**PROBLEM TO SOLVE**
Each entry below needs to be retyped exactly as given.

***

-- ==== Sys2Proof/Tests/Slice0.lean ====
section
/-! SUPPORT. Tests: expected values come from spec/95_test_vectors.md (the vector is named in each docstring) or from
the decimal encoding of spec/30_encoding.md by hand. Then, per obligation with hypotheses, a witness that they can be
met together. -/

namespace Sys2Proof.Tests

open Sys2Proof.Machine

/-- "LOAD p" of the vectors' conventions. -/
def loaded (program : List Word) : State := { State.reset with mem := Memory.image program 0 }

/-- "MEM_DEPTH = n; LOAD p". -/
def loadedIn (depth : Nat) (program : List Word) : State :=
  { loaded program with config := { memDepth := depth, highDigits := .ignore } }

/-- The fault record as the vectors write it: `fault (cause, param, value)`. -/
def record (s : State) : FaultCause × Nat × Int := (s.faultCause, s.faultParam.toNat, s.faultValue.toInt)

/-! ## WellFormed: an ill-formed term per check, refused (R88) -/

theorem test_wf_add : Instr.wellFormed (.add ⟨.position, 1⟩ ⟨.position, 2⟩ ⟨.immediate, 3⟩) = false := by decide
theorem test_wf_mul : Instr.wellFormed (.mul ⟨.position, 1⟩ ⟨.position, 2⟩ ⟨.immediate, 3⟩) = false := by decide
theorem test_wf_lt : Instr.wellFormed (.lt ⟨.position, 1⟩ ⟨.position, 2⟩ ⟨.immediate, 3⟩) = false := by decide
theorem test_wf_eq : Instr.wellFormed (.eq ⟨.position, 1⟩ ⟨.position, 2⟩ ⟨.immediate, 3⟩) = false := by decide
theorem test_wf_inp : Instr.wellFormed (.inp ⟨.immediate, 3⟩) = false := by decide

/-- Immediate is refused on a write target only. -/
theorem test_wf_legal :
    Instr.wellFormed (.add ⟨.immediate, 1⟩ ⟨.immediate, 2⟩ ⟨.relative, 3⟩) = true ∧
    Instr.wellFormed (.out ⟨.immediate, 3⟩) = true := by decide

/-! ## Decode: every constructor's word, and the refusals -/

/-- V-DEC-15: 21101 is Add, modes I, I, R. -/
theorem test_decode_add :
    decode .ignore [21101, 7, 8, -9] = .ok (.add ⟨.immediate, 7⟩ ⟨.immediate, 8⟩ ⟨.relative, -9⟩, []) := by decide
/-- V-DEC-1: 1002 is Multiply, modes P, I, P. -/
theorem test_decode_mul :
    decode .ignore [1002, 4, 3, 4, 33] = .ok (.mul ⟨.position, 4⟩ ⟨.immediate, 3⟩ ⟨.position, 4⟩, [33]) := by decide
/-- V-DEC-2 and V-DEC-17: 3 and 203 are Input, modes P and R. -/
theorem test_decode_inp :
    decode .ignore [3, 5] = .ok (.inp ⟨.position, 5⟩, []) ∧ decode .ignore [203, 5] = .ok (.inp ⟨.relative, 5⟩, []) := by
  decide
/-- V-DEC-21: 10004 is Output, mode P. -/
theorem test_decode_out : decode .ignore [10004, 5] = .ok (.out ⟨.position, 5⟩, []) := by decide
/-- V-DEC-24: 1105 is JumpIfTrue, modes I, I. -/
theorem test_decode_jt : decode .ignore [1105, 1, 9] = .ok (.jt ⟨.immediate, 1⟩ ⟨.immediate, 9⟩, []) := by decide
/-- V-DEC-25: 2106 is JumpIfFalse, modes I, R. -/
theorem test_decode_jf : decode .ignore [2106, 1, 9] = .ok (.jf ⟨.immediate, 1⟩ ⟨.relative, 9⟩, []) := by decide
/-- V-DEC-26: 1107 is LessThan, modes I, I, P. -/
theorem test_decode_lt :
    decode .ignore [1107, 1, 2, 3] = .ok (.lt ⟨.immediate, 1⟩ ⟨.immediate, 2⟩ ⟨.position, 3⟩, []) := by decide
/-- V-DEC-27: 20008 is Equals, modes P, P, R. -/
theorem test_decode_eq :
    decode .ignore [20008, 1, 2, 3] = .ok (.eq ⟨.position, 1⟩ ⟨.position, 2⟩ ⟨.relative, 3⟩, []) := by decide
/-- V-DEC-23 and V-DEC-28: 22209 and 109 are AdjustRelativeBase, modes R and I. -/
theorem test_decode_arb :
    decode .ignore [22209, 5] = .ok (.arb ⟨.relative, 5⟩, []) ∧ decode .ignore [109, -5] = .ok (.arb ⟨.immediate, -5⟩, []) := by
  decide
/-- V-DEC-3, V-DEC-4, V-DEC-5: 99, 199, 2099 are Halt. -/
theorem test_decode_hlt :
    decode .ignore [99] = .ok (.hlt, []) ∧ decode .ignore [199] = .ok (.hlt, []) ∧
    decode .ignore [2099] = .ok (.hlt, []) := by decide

***

**SOLUTION TO THIS EXERCISE**
-- ==== Sys2Proof/Tests/Slice0.lean ====
section
/-! SUPPORT. Tests: expected values come from spec/95_test_vectors.md (the vector is named in each docstring) or from
the decimal encoding of spec/30_encoding.md by hand. Then, per obligation with hypotheses, a witness that they can be
met together. -/

namespace Sys2Proof.Tests

open Sys2Proof.Machine

/-- "LOAD p" of the vectors' conventions. -/
def loaded (program : List Word) : State := { State.reset with mem := Memory.image program 0 }

/-- "MEM_DEPTH = n; LOAD p". -/
def loadedIn (depth : Nat) (program : List Word) : State :=
  { loaded program with config := { memDepth := depth, highDigits := .ignore } }

/-- The fault record as the vectors write it: `fault (cause, param, value)`. -/
def record (s : State) : FaultCause × Nat × Int := (s.faultCause, s.faultParam.toNat, s.faultValue.toInt)

/-! ## WellFormed: an ill-formed term per check, refused (R88) -/

theorem test_wf_add : Instr.wellFormed (.add ⟨.position, 1⟩ ⟨.position, 2⟩ ⟨.immediate, 3⟩) = false := by decide
theorem test_wf_mul : Instr.wellFormed (.mul ⟨.position, 1⟩ ⟨.position, 2⟩ ⟨.immediate, 3⟩) = false := by decide
theorem test_wf_lt : Instr.wellFormed (.lt ⟨.position, 1⟩ ⟨.position, 2⟩ ⟨.immediate, 3⟩) = false := by decide
theorem test_wf_eq : Instr.wellFormed (.eq ⟨.position, 1⟩ ⟨.position, 2⟩ ⟨.immediate, 3⟩) = false := by decide
theorem test_wf_inp : Instr.wellFormed (.inp ⟨.immediate, 3⟩) = false := by decide

/-- Immediate is refused on a write target only. -/
theorem test_wf_legal :
    Instr.wellFormed (.add ⟨.immediate, 1⟩ ⟨.immediate, 2⟩ ⟨.relative, 3⟩) = true ∧
    Instr.wellFormed (.out ⟨.immediate, 3⟩) = true := by decide

/-! ## Decode: every constructor's word, and the refusals -/

/-- V-DEC-15: 21101 is Add, modes I, I, R. -/
theorem test_decode_add :
    decode .ignore [21101, 7, 8, -9] = .ok (.add ⟨.immediate, 7⟩ ⟨.immediate, 8⟩ ⟨.relative, -9⟩, []) := by decide
/-- V-DEC-1: 1002 is Multiply, modes P, I, P. -/
theorem test_decode_mul :
    decode .ignore [1002, 4, 3, 4, 33] = .ok (.mul ⟨.position, 4⟩ ⟨.immediate, 3⟩ ⟨.position, 4⟩, [33]) := by decide
/-- V-DEC-2 and V-DEC-17: 3 and 203 are Input, modes P and R. -/
theorem test_decode_inp :
    decode .ignore [3, 5] = .ok (.inp ⟨.position, 5⟩, []) ∧ decode .ignore [203, 5] = .ok (.inp ⟨.relative, 5⟩, []) := by
  decide
/-- V-DEC-21: 10004 is Output, mode P. -/
theorem test_decode_out : decode .ignore [10004, 5] = .ok (.out ⟨.position, 5⟩, []) := by decide
/-- V-DEC-24: 1105 is JumpIfTrue, modes I, I. -/
theorem test_decode_jt : decode .ignore [1105, 1, 9] = .ok (.jt ⟨.immediate, 1⟩ ⟨.immediate, 9⟩, []) := by decide
/-- V-DEC-25: 2106 is JumpIfFalse, modes I, R. -/
theorem test_decode_jf : decode .ignore [2106, 1, 9] = .ok (.jf ⟨.immediate, 1⟩ ⟨.relative, 9⟩, []) := by decide
/-- V-DEC-26: 1107 is LessThan, modes I, I, P. -/
theorem test_decode_lt :
    decode .ignore [1107, 1, 2, 3] = .ok (.lt ⟨.immediate, 1⟩ ⟨.immediate, 2⟩ ⟨.position, 3⟩, []) := by decide
/-- V-DEC-27: 20008 is Equals, modes P, P, R. -/
theorem test_decode_eq :
    decode .ignore [20008, 1, 2, 3] = .ok (.eq ⟨.position, 1⟩ ⟨.position, 2⟩ ⟨.relative, 3⟩, []) := by decide
/-- V-DEC-23 and V-DEC-28: 22209 and 109 are AdjustRelativeBase, modes R and I. -/
theorem test_decode_arb :
    decode .ignore [22209, 5] = .ok (.arb ⟨.relative, 5⟩, []) ∧ decode .ignore [109, -5] = .ok (.arb ⟨.immediate, -5⟩, []) := by
  decide
/-- V-DEC-3, V-DEC-4, V-DEC-5: 99, 199, 2099 are Halt. -/
theorem test_decode_hlt :
    decode .ignore [99] = .ok (.hlt, []) ∧ decode .ignore [199] = .ok (.hlt, []) ∧
    decode .ignore [2099] = .ok (.hlt, []) := by decide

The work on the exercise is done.